#### DATASET EXTRACT

/-- The first failing check of R68 after its third item, R143's shape check last. -/
def State.illegal? (s : State) (e : Engine) (h : Hdr) (n : Names) : Option TrapInfo :=
  let c := s.core
  let badReg := n.regs.find? (fun r => if r.1 then decide (Part.accs c.part ≤ r.2) else decide (Part.tiles c.part ≤ r.2))
  let badQueue := (n.queues ++ hdrQueues h).find? (fun u => !c.queueOk e u)
  let badHandle := (n.handles ++ hdrHandles h).find? (fun x => !c.obj.handles.contains x)
  match n.mode, badReg, badQueue, badHandle with
  | some t, _, _, _ => some t
  | none, some r, _, _ => some (illegal 0x04 (r.2 % 256))
  | none, none, some q, _ => some (illegal 0x05 q.1)
  | none, none, none, some x => some (illegal 0x06 x)
  | none, none, none, none =>
    match n.sysreg with
    | some r =>
      if !sysregAssigned r || (decide (0x100 ≤ r) && !s.privileged) then
        some { cause := 1, info := 0x08 + 256 * (r % 256) + 2 ^ 16 * (r / 256 % 16) }
      else none
    | none =>
      if n.qctl && !s.privileged then some (illegal 0x11)
      else
        match n.limit with
        | some p => some (illegal 0x0A p)
        | none => n.shape

/-! ### Issuing a word -/

/-- What an instruction's own effect comes to. A trap or a stall leaves the state before the word's wait but for what
its function does to it: a stalled word has not issued (R405). A word that holds has issued and waits, its WAIT byte
performed. One that resumes has put the engine where it goes on, with what it waits for. Of a word with more to follow its signal, `doneThen` says what. -/
inductive Res where
  | done (s : State)
  | goto (s : State) (pc : Nat)
  | resume (s : State)
  | pend (s : State) (id : Nat)
  | stall (f : State → State)
  | hold (s : State)
  | trap (f : State → State) (t : TrapInfo)
  | doneThen (s : State) (a : After)
  | stop (s : State)

/-- A signal appended to an engine's queue, and what is due performed (R45, R46). -/
def State.signal (s : State) (e : Engine) (id : Nat) (ready : Bool) (pc : Nat) (sig : Signal) : State :=
  if sig = .none then s.flushSigs e (s.eng e).sigs
  else s.flushSigs e ((s.eng e).sigs ++ [⟨id, ready, sig, pc, s.core.trap.mode, .nothing⟩])

/-- Marks a queued signal ready, to be performed in its engine's next turn (R38, R46). -/
def State.finishSig (s : State) (e : Engine) (id : Nat) : State :=
  s.modEng e (fun x => { x with sigs := x.sigs.map (fun g => if g.id = id then { g with ready := true } else g) })

/-- The word at the PC done: the PC past it, its signal performed (R45). -/
def State.retire (s : State) (e : Engine) (h : Hdr) (pc : Nat) : State :=
  (s.modEng e Eng.advance).signal e 0 true pc h.sig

########

## WHAT NEEDS TO BE DONE
Return the entries above exactly, each one complete.

## TASK OUTPUT
/-- The first failing check of R68 after its third item, R143's shape check last. -/
def State.illegal? (s : State) (e : Engine) (h : Hdr) (n : Names) : Option TrapInfo :=
  let c := s.core
  let badReg := n.regs.find? (fun r => if r.1 then decide (Part.accs c.part ≤ r.2) else decide (Part.tiles c.part ≤ r.2))
  let badQueue := (n.queues ++ hdrQueues h).find? (fun u => !c.queueOk e u)
  let badHandle := (n.handles ++ hdrHandles h).find? (fun x => !c.obj.handles.contains x)
  match n.mode, badReg, badQueue, badHandle with
  | some t, _, _, _ => some t
  | none, some r, _, _ => some (illegal 0x04 (r.2 % 256))
  | none, none, some q, _ => some (illegal 0x05 q.1)
  | none, none, none, some x => some (illegal 0x06 x)
  | none, none, none, none =>
    match n.sysreg with
    | some r =>
      if !sysregAssigned r || (decide (0x100 ≤ r) && !s.privileged) then
        some { cause := 1, info := 0x08 + 256 * (r % 256) + 2 ^ 16 * (r / 256 % 16) }
      else none
    | none =>
      if n.qctl && !s.privileged then some (illegal 0x11)
      else
        match n.limit with
        | some p => some (illegal 0x0A p)
        | none => n.shape

/-! ### Issuing a word -/

/-- What an instruction's own effect comes to. A trap or a stall leaves the state before the word's wait but for what
its function does to it: a stalled word has not issued (R405). A word that holds has issued and waits, its WAIT byte
performed. One that resumes has put the engine where it goes on, with what it waits for. Of a word with more to follow its signal, `doneThen` says what. -/
inductive Res where
  | done (s : State)
  | goto (s : State) (pc : Nat)
  | resume (s : State)
  | pend (s : State) (id : Nat)
  | stall (f : State → State)
  | hold (s : State)
  | trap (f : State → State) (t : TrapInfo)
  | doneThen (s : State) (a : After)
  | stop (s : State)

/-- A signal appended to an engine's queue, and what is due performed (R45, R46). -/
def State.signal (s : State) (e : Engine) (id : Nat) (ready : Bool) (pc : Nat) (sig : Signal) : State :=
  if sig = .none then s.flushSigs e (s.eng e).sigs
  else s.flushSigs e ((s.eng e).sigs ++ [⟨id, ready, sig, pc, s.core.trap.mode, .nothing⟩])

/-- Marks a queued signal ready, to be performed in its engine's next turn (R38, R46). -/
def State.finishSig (s : State) (e : Engine) (id : Nat) : State :=
  s.modEng e (fun x => { x with sigs := x.sigs.map (fun g => if g.id = id then { g with ready := true } else g) })

/-- The word at the PC done: the PC past it, its signal performed (R45). -/
def State.retire (s : State) (e : Engine) (h : Hdr) (pc : Nat) : State :=
  (s.modEng e Eng.advance).signal e 0 true pc h.sig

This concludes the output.